Another popular encryption tool, DiskCryptor, doesn’t officially support Win8. But some users have made it work — in a limited fashion on individual partitions. They installed the application as a service on the desktop side of Win8. On the other hand, other DiskCryptor users have lost access to all their encrypted files.
Even if these tools are eventually patched to work with UEFI and Secure Boot, they’re still working at some level against UEFI’s low-level security features. Today’s systems simply aren’t meant to allow third-party tools to insert themselves deeply into the boot process.
Fortunately, you can choose better and safer ways to provide reliable data protection and boot security on just about any PC. The tools and methods are free, and they work without interfering with UEFI, Secure Boot, or any other existing security features or functions.
Safer alternatives to whole-disk encryption
No matter how old or new your PC is, and regardless of what Windows version you’re running, you can have extremely reliable data and boot security using two free alternatives to whole-disk encryption.
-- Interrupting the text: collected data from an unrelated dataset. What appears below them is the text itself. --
-- ==== Sys2Proof/Tests/Slice0.lean ====
section
/-! SUPPORT. Tests of the model against the spec's own vectors (95_test_vectors.md), and one witness per statement with hypotheses. -/

namespace Sys2Proof.Tests

open Machine

/-! ## Well-formedness (30_encoding.md R71) -/

theorem test_wf_encode_60 : WellFormed (.encode 0x82 (List.replicate 60 0)) = true := by decide
theorem test_wf_encode_61_refused : WellFormed (.encode 0x82 (List.replicate 61 0)) = false := by decide
theorem test_wf_frame : WellFormed (.decodeValidated [0xA5, 0x04, 0x00, 0xDC]) = true := by decide
theorem test_wf_short_frame_refused : WellFormed (.decodeValidated [0xA5, 0x03, 0x00]) = false := by decide
theorem test_wf_long_frame_refused :
    WellFormed (.decodeValidated ([0xA5, 0x41] ++ List.replicate 63 0)) = false := by decide
theorem test_wf_no_sync_refused : WellFormed (.decodeValidated [0xA4, 0x04, 0x00, 0xDC]) = false := by decide
theorem test_wf_wrong_length_refused : WellFormed (.decodeValidated [0xA5, 0x06, 0x01, 0x2A, 0xB2]) = false := by decide

/-! ## Decoding: opcodes written bit by bit, `op[7:4]` the unit and `op[3:0]` the function (30_encoding.md R68, R69) -/

theorem test_decode_crc_step :
    decode ⟨0b0000_0001, [.u8 0xA5, .u8 0x05]⟩ = .instr (.crcStep 0xA5 0x05) := by decide
theorem test_decode_crc8 : decode ⟨0b0000_0010, [.bytes [0xA5, 0x05]]⟩ = .instr (.crc8 [0xA5, 0x05]) := by decide
theorem test_decode_encode :
    decode ⟨0b0001_0000, [.u8 0x01, .bytes [0x2A]]⟩ = .instr (.encode 0x01 [0x2A]) := by decide
theorem test_decode_decode_validated :
    decode ⟨0b0001_0001, [.bytes [0xA5]]⟩ = .instr (.decodeValidated [0xA5]) := by decide
theorem test_decode_append : decode ⟨0b0010_0000, [.bytes [0x01]]⟩ = .instr (.append [0x01]) := by decide
theorem test_decode_try_parse_one : decode ⟨0b0010_0001, []⟩ = .instr .tryParseOne := by decide
theorem test_decode_reset : decode ⟨0b0010_1111, []⟩ = .instr .reset := by decide
/-- The ends of R70's ranges are reserved, whatever stands beside the opcode. -/
theorem test_decode_reserved_ends :
    ∀ op ∈ [0x00, 0x03, 0x0F, 0x12, 0x1F, 0x22, 0x2E, 0x30, (0xFF : Byte)],
      decode ⟨op, []⟩ = .reserved op ∧ ReservedOpcode op := by decide
/-- A real opcode with another command's operands is no command. -/
theorem test_decode_malformed : decode ⟨0x21, [.u8 0]⟩ = .malformed 0x21 := by decide
/-- The table's words decode with operands at zero. -/
theorem test_table_words :
    [0x01, 0x02, 0x10, 0x11, 0x20, 0x21, 0x2F].map (decodeTableWord 8) =
      [some (.crcStep 0 0), some (.crc8 []), some (.encode 0 []), some (.decodeValidated []), some (.append []),
        some .tryParseOne, some .reset] := by decide

/-! ## Configurations and states for the tests -/

/-- A finite FIFO of 64 bytes under the reference table (42_parser.md R141). -/
def fifo64 : Config :=
  { referenceConfig with bufCap := some 64, bufCap_ge := fun n h => by cases h; decide }

/-- The rejected reading of HDR_MIN (92_eei_decisions.md D4). -/
def hdrMin5 : Config :=
  { referenceConfig with hdrMin := 5, hdrMin_ge := by decide }

/-- The table that is the identity: a permutation, so it detects single-bit changes. -/
def identityTable : Config :=
  { referenceConfig with crcTable := id, crcTable_zero := rfl }

/-- A state with a buffer and nothing else. -/
def holding (buf : Bytes) : State :=
  setBuf buf State.reset

/-- The buffer a command leaves. -/
def bufAfter (o : StepOutcome) : Option Bytes :=
  match o with
  | .next t => some t.buf
  | .fault _ => none
  | .refused _ => none

/-- The response a command gives. -/
def responseOf (o : StepOutcome) : Option Response :=
  match o with
  | .next t => t.response
  | .fault _ => none
  | .refused _ => none

/-! ## One command each, against the spec's vectors -/

/-- V16. -/
theorem test_crc_step : crcStep referenceConfig 0xA5 0x05 = 0x69 := by decide
/-- V3, under every table. -/
theorem test_crc_step_equal : responseOf (exec (.crcStep 0x12 0x12) State.reset) = some (.ok (.crc 0x00)) := by
  decide
/-- V15, the catalogued check value. -/
theorem test_crc8_check_value :
    crc8 referenceConfig [0x31, 0x32, 0x33, 0x34, 0x35, 0x36, 0x37, 0x38, 0x39] = 0xF4 := by decide
/-- V13. -/
theorem test_crc8_scenario : crc8 referenceConfig [0xA5, 0x05, 0x01, 0x2A] = 0xB2 := by decide
/-- 42_parser.md R149 and V54 print 0x64 here; the table of R107 gives T[0xB2] = 0x17 (log entry 12). -/
theorem test_crc8_of_r149_example : crc8 referenceConfig [0xA5, 0x05, 0x01, 0x2A, 0x00] = 0x17 := by decide
/-- V24: sync bytes in type and payload are copied. -/
theorem test_encode_sync_bytes :
    responseOf (execWith referenceConfig (.encode 0xA5 [0xA5, 0xA5]) State.reset) =
      some (.ok (.frame [0xA5, 0x06, 0xA5, 0xA5, 0xA5, 0xC9])) := by decide
/-- V28. -/
theorem test_encode_oversize :
    responseOf (exec (.encode 0x00 (List.replicate 61 0)) State.reset) = some (.fault (.encOversize 61)) := by decide
/-- V29. -/
theorem test_decode_validated :
    responseOf (execWith referenceConfig (.decodeValidated [0xA5, 0x05, 0x01, 0x2A, 0xB2]) State.reset) =
      some (.ok (.decoded ⟨0x01, [0x2A]⟩)) := by decide
/-- V32, under every table. -/
theorem test_decode_wrong_length :
    responseOf (exec (.decodeValidated [0xA5, 0x06, 0x01, 0x2A, 0xB2]) State.reset) =
      some (.fault (.decUnvalidated 5)) := by decide
/-- The example of 42_parser.md R140. -/
theorem test_append :
    bufAfter (exec (.append [0x01, 0x2A]) (holding [0xA5, 0x05])) = some [0xA5, 0x05, 0x01, 0x2A] := by decide
/-- 42_parser.md R141: the 65th byte of a 64-byte FIFO. -/
theorem test_append_overflow :
    responseOf (execWith fifo64 (.append [0x00]) (holding (List.replicate 64 0))) =
      some (.fault (.bufOverflow 65)) := by decide
/-- V56: garbage before and bytes behind the frame. -/
theorem test_parse_success :
    parseBuf referenceConfig [0x11, 0xA5, 0x05, 0x01, 0x2A, 0xB2, 0x33] =
      ⟨⟨.success, true, true, some ⟨0x01, [0x2A]⟩⟩, [0x33]⟩ := by decide
/-- V51, under every table: a length byte 0xA5 is rejected and stays as the next candidate. -/
theorem test_parse_bad_length :
    parseBuf hw [0xA5, 0xA5, 0x04, 0x00, 0xDC] = ⟨⟨.badLength, true, false, none⟩, [0xA5, 0x04, 0x00, 0xDC]⟩ := by
  decide
/-- P3, step 8: RESET clears the buffer and not the mark. -/
theorem test_reset_keeps_the_mark :
    (match exec .reset (setFaultMark (holding [0xA5, 0x05])) with
      | .next t => (t.buf, t.faultMark)
      | .fault _ => ([0], false)
      | .refused _ => ([0], false)) = ([], true) := by decide
/-- P3, step 7: a reserved opcode. -/
theorem test_step_reserved_opcode :
    responseOf (step (issueFirst ⟨0x22, []⟩ State.reset)) = some (.fault (.illegalCommand 0x22)) := by decide
/-- V57 and V63: a minimum frame under HDR_MIN = 4 and under the rejected 5. -/
theorem test_parse_minimum_frame :
    (parseBuf referenceConfig [0xA5, 0x04, 0x00, 0xDC]).reply.outcome = .success ∧
      (parseBuf hdrMin5 [0xA5, 0x04, 0x00, 0xDC]).reply.outcome = .syncShort := by decide
/-- V72: a spurious frame swallows the first bytes of A, and B is still delivered. -/
theorem test_drain_swallowing :
    packets (drain referenceConfig (holding
      [0xA5, 0x06, 0x6B, 0xA5, 0x05, 0x01, 0x2A, 0xB2, 0xA5, 0x05, 0x81, 0x2A, 0x04])).replies =
      [⟨0x6B, [0xA5, 0x05]⟩, ⟨0x81, [0x2A]⟩] := by decide

/-! ## Witnesses: for each statement with hypotheses, a state and operands that meet them all -/

/-- A frame that is valid under the hardware's own (open) table. -/
def goodFrame : Bytes :=
  [0xA5, 0x04, 0x00] ++ [crc8 hw [0xA5, 0x04, 0x00]]

theorem goodFrame_crc : crc8 hw goodFrame = 0 := by
  rw [goodFrame, crc8_concat, crcStep_self]

theorem goodFrame_valid : valid hw goodFrame = true := by
  rw [valid, goodFrame_crc]; rfl

/-- A burst of a two-byte sequence is decided by its 16 bits. -/
theorem burst_of_two {order : BitOrder} {p : Nat} {a b c d : Byte}
    (h : ∀ i < 16, bitAt order [a, b] i ≠ bitAt order [c, d] i → p ≤ i ∧ i < p + 8) :
    DifferWithinBurst order p [a, b] [c, d] := by
  intro i hi
  by_cases hlt : i < 16
  · exact h i hlt hi
  · obtain ⟨j, rfl⟩ : ∃ j, i = j + 8 + 8 := ⟨i - 16, by omega⟩
    simp [bitAt_cons_add] at hi

theorem candidate_self (x : Bytes) (h : x[0]? = some SYNC) : CandidateAfter [] x x :=
  ⟨rfl, by simp [SyncFree], h⟩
Data security: Although whole-disc encryption can be problematic, file-and-folder encryption is rock-solid. There are many tools available, but perhaps the most popular is the open-source 7-Zip (site) application. It’s free for personal and business use, and it can scramble any file, folder, or group of folders with essentially uncrackable 256-AES encryption (more info). Even if a hacker gains access to your hard drive, your encrypted files should remain completely safe, secure, and unreadable.
Note: Although this article focuses on encryption, 7-Zip also compresses files, so they occupy less disk space. The amount of compression varies with file type, but it’s not uncommon for file size to shrink by around 50 percent. Compression can be an important added benefit if you have a small, traditional hard drive or a solid-state drive (SSD). So 7-Zip can simultaneously encrypt your data and shrink the size of your folders and files.
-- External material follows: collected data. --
-- ==== Sys2Proof/Machine/Crc.lean ====
section
/-! DEFINITION. The CRC16/CRC8 generator (41_crc.md): the two algorithms of R85 and R86 and the six commands R87 to R92. -/

namespace Sys2Proof.Machine

/-! ## The algorithms -/

/-- `CRC16_POLY` (00_scope.md R6). -/
def crc16Poly : BitVec 16 := 0x1021

/-- `CRC16_INIT` (00_scope.md R6). -/
def crc16Init : BitVec 16 := 0xFFFF

/-- `CRC8_POLY` (00_scope.md R6). -/
def crc8Poly : BitVec 8 := 0x99

/-- `CRC8_INIT` (00_scope.md R6). -/
def crc8Init : BitVec 8 := 0x00

/-- One polynomial-division step of CRC16 (41_crc.md R85): shift left, and XOR the polynomial if the bit shifted out was 1. -/
def shift16 (c : BitVec 16) : BitVec 16 := if c.getLsbD 15 then (c <<< 1) ^^^ crc16Poly else c <<< 1

/-- One polynomial-division step of CRC8, MSB first (41_crc.md R86, decision D17). -/
def shift8 (c : BitVec 8) : BitVec 8 := if c.getLsbD 7 then (c <<< 1) ^^^ crc8Poly else c <<< 1

/-- Does a step `n` times. -/
def times {α : Type} (step : α → α) : Nat → α → α
  | 0, c => c
  | n + 1, c => times step n (step c)

/-- `step16(c, b)` (41_crc.md R85): XOR the byte into the high byte, then 8 division steps. -/
def step16 (c : BitVec 16) (b : Byte) : BitVec 16 := times shift16 8 (c ^^^ (b ++ (0 : BitVec 8) : BitVec 16))

/-- `step8(c, x)` (41_crc.md R86): XOR the character code in, then 8 division steps. -/
def step8 (c : BitVec 8) (x : Byte) : BitVec 8 := times shift8 8 (c ^^^ x)

/-- `crc16(bs)` (41_crc.md R85). -/
def crc16 (bs : List Byte) : BitVec 16 := bs.foldl step16 crc16Init

/-- `crc16_hex(s)` for even-length hex text (41_crc.md R85). -/
def crc16Hex (s : Text) : BitVec 16 := crc16 (bytesOf s)

/-- `crc8(s)` over the character codes (41_crc.md R86). -/
def crc8 (s : Text) : BitVec 8 := s.foldl step8 crc8Init

/-! ## CRC16 commands -/

/-- C16INIT (41_crc.md R87). -/
def execC16init (s : State) : Host.Outcome State Fault Refusal := attempt s (.ok { s with acc16 := crc16Init })

/-- C16BYTE b (41_crc.md R88). -/
def execC16byte (b : Byte) (s : State) : Host.Outcome State Fault Refusal :=
  attempt s (.ok { s with acc16 := step16 s.acc16 b })

/-- C16HEX (41_crc.md R89): RANGE, BAD_ARG, NOT_HEX, then the window's bytes are fed in order. -/
def execC16hex (s : State) : Host.Outcome State Fault Refusal :=
  attempt s <|
    if !s.windowIn s.blen.toNat then .error .range
    else if s.blen.toNat % 2 = 1 then .error .badArg
    else if !ishex s.window then .error .notHex
    else .ok { s with acc16 := (bytesOf s.window).foldl step16 s.acc16 }

/-! ## CRC8 commands -/

/-- C8INIT (41_crc.md R90). -/
def execC8init (s : State) : Host.Outcome State Fault Refusal := attempt s (.ok { s with acc8 := crc8Init })

/-- C8BYTE x (41_crc.md R91). -/
def execC8byte (x : Byte) (s : State) : Host.Outcome State Fault Refusal :=
  attempt s (.ok { s with acc8 := step8 s.acc8 x })

/-- C8TEXT (41_crc.md R92): RANGE, then the window's character codes are fed in order. -/
def execC8text (s : State) : Host.Outcome State Fault Refusal :=
  attempt s <|
    if !s.windowIn s.blen.toNat then .error .range
    else .ok { s with acc8 := s.window.foldl step8 s.acc8 }

end Sys2Proof.Machine
end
Below, I’ll show you the basics of using 7-Zip to encrypt and compress files and folders you select. (Selective file/folder encryption and compression gives you more control than does whole-disk encryption. For example, there’s little reason to encrypt or compress music, video, and image files. More on that below.)
Boot security: Virtually every PC in use today lets you set one or more low-level, pre-boot passwords. One type of password protects the system as a whole; the password must be entered before the system will boot. Many PCs also offer a separate supervisor password to prevent unauthorized changes to the basic system settings. And some PCs let you set a password to protect the hard disk or SSD from unauthorized access.
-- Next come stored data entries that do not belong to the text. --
/-! ## The rows of the opcode map (30_encoding.md R67, R68) -/

/-- The bits of IMM8 that a row's mask compares with 0: those that no value of the row's class sets. -/
def fixedBits : ImmClass → Byte
  | .zero => 0xFF
  | .byte => 0x00
  | .nibble => 0xF0
  | .variant => 0xFE
  | .count max => if max ≤ 15 then 0xF0 else 0x00

/-- The row of R68 that a command belongs to; the command's operand does not enter it. -/
def rowOf (i : Instr) : OpcodeRow :=
  { mnemonic := i.mnemonic
    pattern := wordOf 0 0 i.opcode
    mask := wordOf (BitVec.allOnes 16) (fixedBits i.immClass) (BitVec.allOnes 8)
    immClass := i.immClass }

/-- One command of each row, those that have an operand with the operand `b`. -/
def commandsWith (b : Byte) : List Instr :=
  [.nop, .sreset, .c16init, .c16byte b, .c16hex, .c8init, .c8byte b, .c8text, .aenc, .akey b, .aswap, .fbuild, .fvalid,
    .mack, .mans b, .chunk b, .hexget b, .txstart, .rxpop, .rxflush]

theorem mem_commandsWith_imm8 (i : Instr) : i ∈ commandsWith i.imm8 := by
  cases i <;> simp [commandsWith, Instr.imm8]

theorem opcodeMap_eq_map_rowOf (b : Byte) : opcodeMap = (commandsWith b).map rowOf :=
  calc opcodeMap = (commandsWith 0).map rowOf := by decide
    _ = (commandsWith b).map rowOf := rfl

theorem mem_opcodeMap_iff {row : OpcodeRow} : row ∈ opcodeMap ↔ ∃ i, rowOf i = row := by
  constructor
  · intro h
    obtain ⟨i, -, hi⟩ := List.mem_map.1 (opcodeMap_eq_map_rowOf 0 ▸ h)
    exact ⟨i, hi⟩
  · rintro ⟨i, rfl⟩
    rw [opcodeMap_eq_map_rowOf i.imm8]
    exact List.mem_map_of_mem (mem_commandsWith_imm8 i)

/-- With any IMM8, a command's operation code stands for a command of the same row. -/
theorem exists_instrOf_opcode (i : Instr) (imm : Byte) : ∃ j, instrOf i.opcode imm = some j ∧ rowOf j = rowOf i := by
  cases i <;> exact ⟨_, rfl, rfl⟩

/-- One operation code, one row. -/
theorem rowOf_eq_of_opcode_eq {i j : Instr} (h : i.opcode = j.opcode) : rowOf i = rowOf j := by
  obtain ⟨k, hk, hki⟩ := exists_instrOf_opcode i j.imm8
  rw [h, instrOf_opcode_imm8] at hk
  obtain rfl := Option.some.inj hk
  exact hki.symm

theorem and_fixedBits_of_admits {c : ImmClass} {imm : Byte} (h : c.admits imm = true) : imm &&& fixedBits c = 0 := by
  have hnibble : ∀ b : Byte, b.toNat ≤ 15 → b &&& 0xF0 = 0 := by decide
  have hvariant : ∀ b : Byte, b.toNat ≤ 1 → b &&& 0xFE = 0 := by decide
  cases c with
  | zero =>
    obtain rfl : imm = 0 := eq_of_beq h
    exact BitVec.zero_and
  | byte => exact BitVec.and_zero
  | nibble => exact hnibble imm (of_decide_eq_true h)
  | variant => exact hvariant imm (of_decide_eq_true h)
  | count max =>
    simp only [ImmClass.admits, Bool.and_eq_true, decide_eq_true_eq] at h
    rw [fixedBits]
    split
    · exact hnibble imm (by omega)
    · exact BitVec.and_zero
The passwords can be used singly or in combination, depending on how much security you want or need. Later in this article, you’ll see how to access and set whatever passwords your system offers.
Combine data and boot security, and your data is protected from almost all malicious threats. A pre-boot password will keep hackers from accessing your system with separate bootable media. And if a hacker gets past that barrier, encryption will prevent access to sensitive files and folders. Whether you combine file/folder data security and boot security or use one of the two alone, you won’t run into problems with UEFI, Secure Boot, or any other of your PC’s security features.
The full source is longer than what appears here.